Ein bemerkenswerter Aspekt des Gesetzesvorschlags ist die Einführung erheblich erhöhter Bußgelder für Verstöße gegen die Geldwäsche (AML). Während das aktuelle nationale Gesetz Geldstrafen von bis zu 40.000 Euro (43.450 US-Dollar) zulässt, könnten die Strafen nach dem neuen Gesetz auf bis zu 5 Millionen Euro (5,2 Millionen US-Dollar) ansteigen. Diese erhebliche Eskalation unterstreicht Estlands Engagement bei der Bekämpfung von Finanzkriminalität und der Sicherstellung der strikten Einhaltung der Kryptowährungsvorschriften .

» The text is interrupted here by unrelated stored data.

/-- Settles O40: after a full read the two forms judge the same bytes by the same check. -/
theorem streamFormsEqualPureForms : Obligations.StreamFormsEqualPureForms := by
  refine ⟨fun s t h => ?_, fun s t h => ?_, fun s t n hn hle h => ?_⟩
  · obtain rfl := Host.Outcome.next.inj h
    refine receiving_against_wireRx (a := 5) rfl s (form := .hdrParse) (agree := fun t w => w.st = 0x00 → t.res = w.res)
      (fun _ _ => State.judge_rxLog fun _ => rfl) fun l hl => ?_
    cases hc : hdrCheck l with
    | error c => exact ⟨_, exec_hdrParse_of_error hl hc, rfl, fun hok => absurd hok (code_ne_zero_of_hdrCheck hc)⟩
    | ok len => exact ⟨_, exec_hdrParse_of_ok hl hc, rfl, fun _ => rfl⟩
  · obtain rfl := Host.Outcome.next.inj h
    refine receiving_against_wireRx (a := 6) rfl s (form := .ackMatch) (agree := fun t w => t.res = s.res ∧ w.res = 0x06)
      (fun _ _ => State.judge_rxLog fun _ => rfl) fun l hl => ?_
    cases hc : ackCheck l with
    | error c => exact ⟨_, exec_ackMatch_of_error hl hc, rfl, rfl, rfl⟩
    | ok _ => exact ⟨_, exec_ackMatch_of_ok hl hc, rfl, rfl, rfl⟩
  · rw [exec_rxPld_of_latched hn] at h
    obtain rfl := Host.Outcome.next.inj h
    have htwo : (n + 2).toNat = n.toNat + 2 := by
      rw [BitVec.toNat_add]
      exact Nat.mod_eq_of_lt (Nat.lt_of_le_of_lt (Nat.add_le_add_right hle 2) (by decide))
    refine receiving_against_wireRx htwo s (form := .pldParse n)
      (agree := fun t w => w.st = 0x00 → t.res = w.res ∧ t.buf = w.buf)
      (fun _ _ => State.judge_rxLog fun _ => rfl) fun l hl => ?_
    cases hc : pldCheck n.toNat l with
    | error c => exact ⟨_, exec_pldParse_of_error hl hc, rfl, fun hok => absurd hok (code_ne_zero_of_pldCheck hc)⟩
    | ok p => exact ⟨_, exec_pldParse_of_ok hl hc, rfl, fun _ => ⟨rfl, rfl⟩⟩

/-! RSP_RX stage by stage (R173): each way RSP_RX can end fixes what its stages do one after the other. -/

theorem fromWire_rxAnswer_length {n : Nat} {s : State} (h : (s.rxAnswer n).length = n) :
    (fromWire (s.rxAnswer n)).length = n :=
  (fromWire_length _).trans h

theorem exec_rxHdr_of_short {s : State} (h : (s.rxAnswer 5).length < 5) :
    exec .rxHdr s = .next ((s.rxRead 5).clearLatch.fail .eShortRead) :=
  congrArg Host.Outcome.next (State.receiving_of_short (s := s.clearLatch) h)

theorem exec_rxHdr_of_error {s : State} {e : Status} (hl : (s.rxAnswer 5).length = 5)
    (hc : hdrCheck (fromWire (s.rxAnswer 5)) = .error e) : exec .rxHdr s = .next ((s.rxRead 5).clearLatch.fail e) :=
  congrArg Host.Outcome.next ((State.receiving_of_fromWire (s := s.clearLatch) rfl (fromWire_rxAnswer_length hl)).trans
    (State.judge_of_error hc))

theorem exec_rxHdr_of_header {s : State} {n : Byte} (hl : (s.rxAnswer 5).length = 5)
    (hc : hdrCheck (fromWire (s.rxAnswer 5)) = .ok n) : exec .rxHdr s = .next (((s.rxRead 5).latch n).setRes n).ok :=
  congrArg Host.Outcome.next ((State.receiving_of_fromWire (s := s.clearLatch) rfl (fromWire_rxAnswer_length hl)).trans
    (State.judge_of_ok hc))

section
variable {s : State} {n : Byte} (hr : s.rxl = some n)
include hr

theorem exec_rxPld_of_short (h : (s.rxAnswer (n.toNat + 2)).length < n.toNat + 2) :
    exec .rxPld s = .next ((s.rxRead (n.toNat + 2)).clearLatch.fail .eShortRead) := by
  rw [exec_rxPld_of_latched hr]
  exact congrArg Host.Outcome.next (State.receiving_of_short (s := s.clearLatch) h)

theorem exec_rxPld_of_error {e : Status} (hl : (s.rxAnswer (n.toNat + 2)).length = n.toNat + 2)
    (hc : pldCheck n.toNat (fromWire (s.rxAnswer (n.toNat + 2))) = .error e) :
    exec .rxPld s = .next ((s.rxRead (n.toNat + 2)).clearLatch.fail e) := by
  rw [exec_rxPld_of_latched hr]
  exact congrArg Host.Outcome.next ((State.receiving_of_fromWire (s := s.clearLatch) rfl
    (fromWire_rxAnswer_length hl)).trans (State.judge_of_error hc))

theorem exec_rxPld_of_payload {p : List Byte} (hl : (s.rxAnswer (n.toNat + 2)).length = n.toNat + 2)
    (hc : pldCheck n.toNat (fromWire (s.rxAnswer (n.toNat + 2))) = .ok p) :
    exec .rxPld s = .next ((((s.rxRead (n.toNat + 2)).clearLatch).setBuf p).setRes n).ok := by
  rw [exec_rxPld_of_latched hr]
  exact congrArg Host.Outcome.next ((State.receiving_of_fromWire (s := s.clearLatch) rfl
    (fromWire_rxAnswer_length hl)).trans (State.judge_of_ok hc))

end

theorem exec_rspMatch_of_error {a b : Byte} {v : List Byte} {s : State} {e : Status} (hv : v.length ≤ 255)
    (hc : rspCheck s.params v a b.toNat = .error e) : exec (.rspMatch a b v) s = .next (s.fail e) :=
  (exec_rspMatch_of_fits hv).trans (congrArg Host.Outcome.next (State.judge_of_error hc))

theorem exec_rspMatch_of_ok {a b : Byte} {v body : List Byte} {s : State} (hv : v.length ≤ 255)
    (hc : rspCheck s.params v a b.toNat = .ok body) :
    exec (.rspMatch a b v) s = .next ((s.setBuf body).setRes (lenByte body)).ok :=
  (exec_rspMatch_of_fits hv).trans (congrArg Host.Outcome.next (State.judge_of_ok hc))

/-- `t` ends as RX_PLD from `s1` where that fails, and else as RSP_MATCH of the payload after it: the same `ST` and reads,
and on success the same results. -/
def EndsAsRxPld (c m : Byte) (t s1 : State) : Prop :=
  ∃ s2, exec .rxPld s1 = .next s2 ∧ (s2.st ≠ 0x00 → t.st = s2.st ∧ t.rxLog = s2.rxLog) ∧
    (s2.st = 0x00 → ∃ s3, exec (.rspMatch c m s2.buf) s2 = .next s3 ∧ t.st = s3.st ∧ t.rxLog = s3.rxLog ∧
      (s3.st = 0x00 → t.buf = s3.buf ∧ t.res = s3.res))

/-- The stages after a header that declared a LEN of at least 2. -/
theorem endsAsRxPld_of_rspPayload {n : Byte} (hn : 2 ≤ n.toNat) (c m : Byte) (v : State) :
    EndsAsRxPld c m (v.rspPayload n c m) ((v.latch n).setRes n).ok := by
  have hr : (((v.latch n).setRes n).ok).rxl = some n := rfl
  have hn255 : n.toNat ≤ 255 := by omega
  obtain ⟨hlow, -⟩ | ⟨-, ⟨hshort, he⟩ | ⟨hl, ⟨e, -, hpld, he⟩ | ⟨p, hpld, hp, hrsp⟩⟩⟩ := v.rspPayload_cases n c m
  · omega
  · rw [he]
    exact ⟨_, exec_rxPld_of_short hr hshort, fun _ => ⟨rfl, rfl⟩, by simp [Status.code]⟩
  · rw [he]
    exact ⟨_, exec_rxPld_of_error hr hl hpld, fun _ => ⟨rfl, rfl⟩,
      fun hok => absurd hok (code_ne_zero_of_pldCheck hpld)⟩
  · refine ⟨_, exec_rxPld_of_payload hr hl hpld, fun hne => absurd rfl hne, fun _ => ?_⟩
    rw [← hp] at hn255
    obtain ⟨e, hc, he⟩ | ⟨body, hc, he⟩ := hrsp <;> rw [he]
    · exact ⟨_, exec_rspMatch_of_error hn255 hc, rfl, rfl, fun hok => absurd hok (code_ne_zero_of_rspCheck hc)⟩
    · exact ⟨_, exec_rspMatch_of_ok hn255 hc, rfl, rfl, fun _ => ⟨rfl, rfl⟩⟩

/-- Settles O41: RX_HDR ends as the header part of RSP_RX says, and the stages after it are the lemma above. -/
theorem rspRxDecomposes : Obligations.RspRxDecomposes := by
  intro c m s t h
  refine ⟨fun hst => ?_, ?_⟩
  · obtain ⟨hk, -⟩ | ⟨-, ns, e, rfl⟩ := (completes_of_receiving h rfl).of_failed hst
    · cases hk
    · exact ⟨by simp, by simp⟩
  obtain ⟨u, hu, hcases⟩ := execRspRx_cases c m s
  obtain rfl : u = t := Host.Outcome.next.inj (hu.symm.trans h)
  obtain ⟨hshort, rfl⟩ | ⟨hl, ⟨e, -, hc, rfl⟩ | ⟨n, hc, rfl⟩⟩ := hcases
  · exact ⟨_, exec_rxHdr_of_short hshort, fun _ => ⟨rfl, rfl⟩, by simp [Status.code], by simp [Status.code]⟩
  · have he := code_ne_zero_of_hdrCheck hc
    exact ⟨_, exec_rxHdr_of_error hl hc, fun _ => ⟨rfl, rfl⟩, fun hok => absurd hok he, fun hok => absurd hok he⟩
  · refine ⟨_, exec_rxHdr_of_header hl hc, fun hne => absurd rfl hne, fun _ (hn : n.toNat < 2) => ?_, fun _ hn => ?_⟩
    · rw [State.rspPayload_of_lt_two hn]
      exact ⟨rfl, rfl⟩
    · exact endsAsRxPld_of_rspPayload hn c m (s.rxRead 5).clearLatch

end Sys2Proof.Machine
end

Der Gesetzentwurf zielt darauf ab, Estland an die Vorschriften der Europäischen Union für Märkte für Krypto-Assets (MiCA) anzupassen, ein Schritt, der darauf abzielt, die Regulierungsrahmen in den Mitgliedstaaten zu harmonisieren. Darüber hinaus würde die vorgeschlagene Gesetzgebung die Wertpapierprospektpflicht ändern und den proaktiven Ansatz Estlands bei der regulatorischen Weiterentwicklung im Einklang mit umfassenderen europäischen Richtlinien widerspiegeln.

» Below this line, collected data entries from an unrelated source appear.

-- ==== Sys2Proof/Certificates/Slice0/Obligations.lean ====
section
/-! DEFINITION. The statements for the provers. Each docstring names the rules of spec/ it formalises. An
operation's answer is written `s.answer x r` (or `s.put x`): the state `s` with the addressed instance replaced by
`x` and the response `r`; every other instance, the port and the address stay by that very equation. -/

open Sys2Proof Sys2Proof.Machine

/-! ### Encoding -/

/-- Decoding the code of a well-formed instruction gives it back, with every operand, at every parameter pair
(30_encoding.md R71, R72, R75, R86). -/
def Obligations.DecodeOfEncodeIsTheInstruction : Prop :=
  ∀ (w l : Nat) (i : Instr), i.wellFormed w l = true → decode w l (encode w l i) = .ok i

/-- The other direction for tokens: the bits a decoded token was read from are its code, nothing is skipped,
and at a legal pair the token is well-formed (30_encoding.md R70 to R72, R81). -/
def Obligations.EncodeOfDecodedTokenIsTheBits : Prop :=
  ∀ (w l : Nat) (bs rest : BitSeq) (i : Instr), decodeToken w l bs = .ok (i, rest) →
    bs = tokenBits w l i ++ rest ∧ (legalParams w l = true → i.wellFormed w l = true)

/-- The tag bit alone decides the token and its length, and no bit pattern is illegal (30_encoding.md R77, R81). -/
def Obligations.TagBitAloneSelectsTheToken : Prop :=
  ∀ (w l : Nat) (bs : BitSeq),
    (8 ≤ bs.length → ∃ b, decodeToken w l (true :: bs) = .ok (.literal b, bs.drop 8)) ∧
    (w + l ≤ bs.length → ∃ o n, decodeToken w l (false :: bs) = .ok (.backref o n, bs.drop (w + l))) ∧
    (bs.length < 8 → decodeToken w l (true :: bs) = .error .exhausted) ∧
    (bs.length < w + l → decodeToken w l (false :: bs) = .error .exhausted)

/-- Words written out from the formats of 30_encoding.md R71, R72 and the codes of R86 decode to what they stand
for; the token words are those of 95_test_vectors.md A5, A6 and B-DE13. -/
def Obligations.WrittenOutWordsDecode : Prop :=
  decodeToken 4 2 [true, false, true, true, false, false, false, false, true] = .ok (.literal 0x61, []) ∧
  decodeToken 4 2 [false, false, false, false, false, true, false] = .ok (.backref 0 2, []) ∧
  decodeToken 12 4
      [false, false, false, false, true, false, false, true, false, true, false, true, true, false, false, true, false]
    = .ok (.backref 299 2, []) ∧
  decodeHost { op := 0x0 } = .status ∧
  decodeHost { op := 0x1, ports := { w := 8, l := 4 } } = .encConfig 8 4 ∧
  decodeHost { op := 0x4, ports := { bytes := [0xB0, 0x82] } } = .process [0xB0, 0x82] ∧
  decodeHost { op := 0x7 } = .reserved .op7 ∧
  decodeHost { op := 0x9, ports := { value := 0x61, count := 8 } } = .writeBits 0x61 8 ∧
  decodeHost { op := 0xE, ports := { count := 3 } } = .readBits 3

/-- R74: splitting a field wider than 8 bits does not change the bits on the wire. -/
def Obligations.FieldSplitKeepsTheBits : Prop :=
  ∀ (v w : Nat), 8 < w → v < 2 ^ w → bitsMSB (v >>> 8) (w - 8) ++ bitsMSB (v &&& 0xFF) 8 = bitsMSB v w

/-! ### The step -/

/-- A step runs the decoded instruction. The oldest request of the port is taken off, its target is the
instance addressed, and the step is `exec` of the decoded operation there, a refusal of the spec's being
returned as the response. With nothing at the port, a whole token at the program counter of a ready decoder is
executed (00_scope.md R7; 60_exceptions.md R179; 10_state.md R42; log entries 4 and 13). -/
def Obligations.StepRunsTheDecodedInstruction : Prop :=
  (∀ (s : State) (q : Request) (rest : List Request) (i : Instr), s.port = q :: rest → decodeHost q.word = i →
    (∀ t, exec i (s.accept q rest) = .next t → step s = .next t) ∧
    (∀ r, exec i (s.accept q rest) = .refused r → r.isReturned = true →
      step s = .next { s.accept q rest with response := .refused r }) ∧
    (∀ f, exec i (s.accept q rest) = .fault f → step s = .fault f)) ∧
  (∀ (s : State) (d : Decoder) (i : Instr) (rest : BitSeq), s.port = [] → s.inst? = some (.dec d) →
    d.ctl.Ready → decodeToken d.ctl.w.toNat d.ctl.l.toNat d.tokenBitsAt = .ok (i, rest) → step s = exec i s)

/-- With nothing issued, nothing happens, in every state between operations (60_exceptions.md R180). -/
def Obligations.NothingHappensBetweenOperations : Prop :=
  ∀ s : State, s.Inv → s.port = [] → step s = .next s

/-- The invariant of the state between operations holds at reset. -/
def Obligations.ResetIsBetweenOperations : Prop := State.reset.Inv

/-- Every step keeps the invariant of the state between operations: unwritten bits of `acc` zero (10_state.md
R22), cursors inside their streams (R26), scratch and token registers in range (R30, R34), legal parameters on
configured instances (R36, R37), the fault record in one of its three states (R39, R40), encoders flushed
(20_memory.md R65), decoders with nothing left to run (43_decoder.md R153). What the scratch and token registers hold
between operations is the model's choice (log entry 20). -/
def Obligations.StepKeepsTheInvariant : Prop :=
  ∀ s t : State, s.Inv → step s = .next t → t.Inv

/-- R47, power-on: every instance has `STATUS = 0`, `CAUSE = 0`, `INFO = 0`, all buffers empty and all working
registers 0. Which instances there are is the model's choice (log entry 3); `W`, `L` and `cap_hint` are unspecified
and not stated. -/
def Obligations.PowerOnState : Prop :=
  ∃ e d, State.reset.insts = [.enc e, .dec d, .bw .fresh, .br .fresh] ∧
    e.statusReg = 0 ∧ e.ctl.cause = .none ∧ e.ctl.info = .zero ∧ e.input = [] ∧ e.bw.wbuf = [] ∧ e.bw.acc = 0 ∧
    e.bw.nacc = 0 ∧ e.pos = 0 ∧ e.maxMatch = 0 ∧ e.bestLen = 0 ∧ e.bestOff = 0 ∧
    d.statusReg = 0 ∧ d.ctl.cause = .none ∧ d.ctl.info = .zero ∧ d.br.stream = [] ∧ d.br.rpos = 0 ∧ d.out = [] ∧
    d.dstate = .awaitTag ∧ d.tokOff = 0 ∧ d.tokLen = 0

/-! ### Frames over all instructions -/

/-- An operation is a transition of one instance: the others, the port and the address stay as they are
(00_scope.md R6, R7; 10_state.md R20). -/
def Obligations.OnlyTheAddressedInstanceChanges : Prop :=
  ∀ (i : Instr) (s t : State), exec i s = .next t →
    t.cur = s.cur ∧ t.port = s.port ∧ t.insts.length = s.insts.length ∧
    ∀ k, k ≠ s.cur → t.insts[k]? = s.insts[k]?

/-- R8: operations on different instances commute, since they share no state. -/
def Obligations.OperationsOnDifferentInstancesCommute : Prop :=
  ∀ (i j : Instr) (a b : Nat) (s t u : State), a ≠ b →
    exec i { s with cur := a } = .next t → exec j { t with cur := b } = .next u →
    ∃ t' u', exec j { s with cur := b } = .next t' ∧ exec i { t' with cur := a } = .next u' ∧ u'.insts = u.insts

/-- The buffers are append-only: no operation but a construction, a reset or the reload of `COMPRESS` changes a
byte that a buffer holds, and `IN` changes with `COMPRESS` and `ENC.CONFIG` only (20_memory.md R50, R59; 10_state.md
R21, R25, R28, R32). Read byte by byte, through the model's read. -/
def Obligations.BuffersAreAppendOnly : Prop :=
  ∀ (i : Instr) (s t : State), exec i s = .next t →
    (∀ d d', s.inst? = some (.dec d) → t.inst? = some (.dec d') → (∀ w l h, i ≠ .decConfig w l h) →
      (∀ a < d.out.length, memRead d'.out a = memRead d.out a) ∧
      (∀ a < d.br.stream.length, memRead d'.br.stream a = memRead d.br.stream a)) ∧
    (∀ w w', s.inst? = some (.bw w) → t.inst? = some (.bw w') → i ≠ .bwReset →
      ∀ a < w.wbuf.length, memRead w'.wbuf a = memRead w.wbuf a) ∧
    (∀ r r', s.inst? = some (.br r) → t.inst? = some (.br r') → i ≠ .brReset →
      ∀ a < r.stream.length, memRead r'.stream a = memRead r.stream a) ∧
    (∀ e e', s.inst? = some (.enc e) → t.inst? = some (.enc e') → (∀ w l, i ≠ .encConfig w l) →
      (∀ input, i ≠ .compress input) → e' = e)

Estlands kryptofreundliche Entwicklung

Estland positionierte sich erstmals im Jahr 2017 als kryptofreundliche Jurisdiktion und erließ Gesetze, die die Gründung und den Betrieb von Kryptowährungsunternehmen erleichterten und gleichzeitig die Registrierungsprozesse rationalisierten, einschließlich der Einführung der E-Residency. Allerdings führte das Land im Jahr 2020 nach einem nicht kryptobezogenen Korruptionsskandal strengere Vorschriften ein, was einen Wandel hin zu einer vorsichtigeren Regulierungspolitik signalisierte.

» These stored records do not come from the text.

/-- Every instruction is a transition of the addressed instance (00_scope.md R7). -/
theorem exec_actsLocally (i : Instr) : ActsLocally (exec i) := by
  cases i with
  | literal byte => exact tokenWithin_actsLocally _ _ _
  | backref offM1 lenM1 => exact tokenWithin_actsLocally _ _ _
  | status => exact execStatus_actsLocally
  | encConfig w l => exact .onEnc fun _ => .answer _ _
  | compress input => exact compressWithin_actsLocally _ input
  | decConfig w l hint => exact execDecConfig_actsLocally w l hint
  | process chunk => exact processWithin_actsLocally _ chunk
  | getOutput => exact .onDec fun _ => .answer _ _
  | bwReset => exact .onBw fun _ => .answer _ _
  | writeBits value count => exact writeBitsWithin_actsLocally _ value count
  | writeByte byte => exact writeBitsWithin_actsLocally _ _ 8
  | flush => exact flushWithin_actsLocally _
  | brReset => exact .onBr fun _ => .answer _ _
  | feed chunk => exact feedWithin_actsLocally _ chunk
  | readBits count => exact execReadBits_actsLocally count
  | reserved code => exact fun _ _ h => nomatch h

/-- Settles O11: an answer replaces the addressed instance. -/
theorem onlyTheAddressedInstanceChanges : Obligations.OnlyTheAddressedInstanceChanges := by
  intro i s t h
  obtain ⟨x, o, rfl, -⟩ := exec_actsLocally i s t h
  refine ⟨by simp, by simp, by simp, fun k hk => ?_⟩
  rw [State.endIn_insts, List.getElem?_set_ne hk.symm]

/-- Replacing the instance at `a` leaves what an operation addressed to another index `b` reads. -/
theorem endIn_inst?_of_ne {a b : Nat} (hab : a ≠ b) (s : State) (x : Inst) (o : Option Response) :
    State.inst? { ({ s with cur := a } : State).endIn x o with cur := b } = ({ s with cur := b } : State).inst? := by
  simp [State.inst?, List.getElem?_set_ne hab]

/-- Settles O12: each operation finds its own instance the same in either order, so it ends in the same one, and
two replacements at different indexes commute. -/
theorem operationsOnDifferentInstancesCommute : Obligations.OperationsOnDifferentInstancesCommute := by
  intro i j a b s t u hab hi hj
  obtain ⟨x, o, rfl, hx⟩ := exec_actsLocally i _ t hi
  obtain ⟨y, p, rfl, hy⟩ := exec_actsLocally j _ u hj
  refine ⟨_, _, hy { s with cur := b } rfl (endIn_inst?_of_ne hab s x o).symm,
    hx { ({ s with cur := b } : State).endIn y p with cur := a } rfl (endIn_inst?_of_ne hab.symm s y p), ?_⟩
  simp only [State.endIn_insts]
  exact List.set_comm _ _ hab.symm

/-! ### Finite capacities -/

/-- An operation that would answer with instance `x`, held to capacities `c`: the answer if the buffers of
the instance left fit, else the refusal. -/
theorem within_answer_eq {c : Caps} {s : State} {x₀ x y : Inst} {r : Response} (hs : s.inst? = some x₀)
    (hy : (s.answer x r).inst? = some y) :
    within (x.fitsCaps c) (.next (s.answer x r)) =
      if y.fitsCaps c then .next (s.answer x r) else .refused .capacityExceeded := by
  obtain rfl : x = y := Option.some.inj ((answer_inst? r hs).symm.trans hy)
  rfl

/-- `WRITEBITS`, and so `WRITEBYTE`, at finite capacities. -/
theorem writeBitsWithin_of_unbounded {c : Caps} {v : PortValue} {n : Nat} {s t : State} {y : Inst}
    (hy : t.inst? = some y) (h : writeBitsWithin Config.caps v n s = .next t) :
    writeBitsWithin c v n s = if y.fitsCaps c then .next t else .refused .capacityExceeded := by
  obtain ⟨w, hs, hw⟩ := onBw_next h
  split at hw
  · cases hw
  next hn =>
    cases hw
    rw [writeBitsWithin, onBw_of _ hs, if_neg hn]
    exact within_answer_eq hs hy

theorem flushWithin_of_unbounded {c : Caps} {s t : State} {y : Inst}
    (hy : t.inst? = some y) (h : flushWithin Config.caps s = .next t) :
    flushWithin c s = if y.fitsCaps c then .next t else .refused .capacityExceeded := by
  obtain ⟨w, hs, hw⟩ := onBw_next h
  cases hw
  rw [flushWithin, onBw_of _ hs]
  exact within_answer_eq hs hy

theorem feedWithin_of_unbounded {c : Caps} {chunk : Buffer} {s t : State} {y : Inst}
    (hy : t.inst? = some y) (h : feedWithin Config.caps chunk s = .next t) :
    feedWithin c chunk s = if y.fitsCaps c then .next t else .refused .capacityExceeded := by
  obtain ⟨r, hs, hr⟩ := onBr_next h
  cases hr
  rw [feedWithin, onBr_of _ hs]
  exact within_answer_eq hs hy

Während Estland Fortschritte bei der Umsetzung einer umfassenden Regulierung für Kryptowährungsdienstleister macht, warten Interessenvertreter in der gesamten Branche mit großem Interesse auf das Ergebnis der bevorstehenden Parlamentsabstimmung. Angesichts der Möglichkeit höherer Strafen und einer strengeren Aufsicht durch die Finanzaufsichtsbehörde unterstreicht der Gesetzesvorschlag Estlands Engagement für die Förderung eines robusten und konformen Kryptowährungs-Ökosystems bei gleichzeitiger Anpassung an die sich entwickelnden europäischen Regulierungsstandards.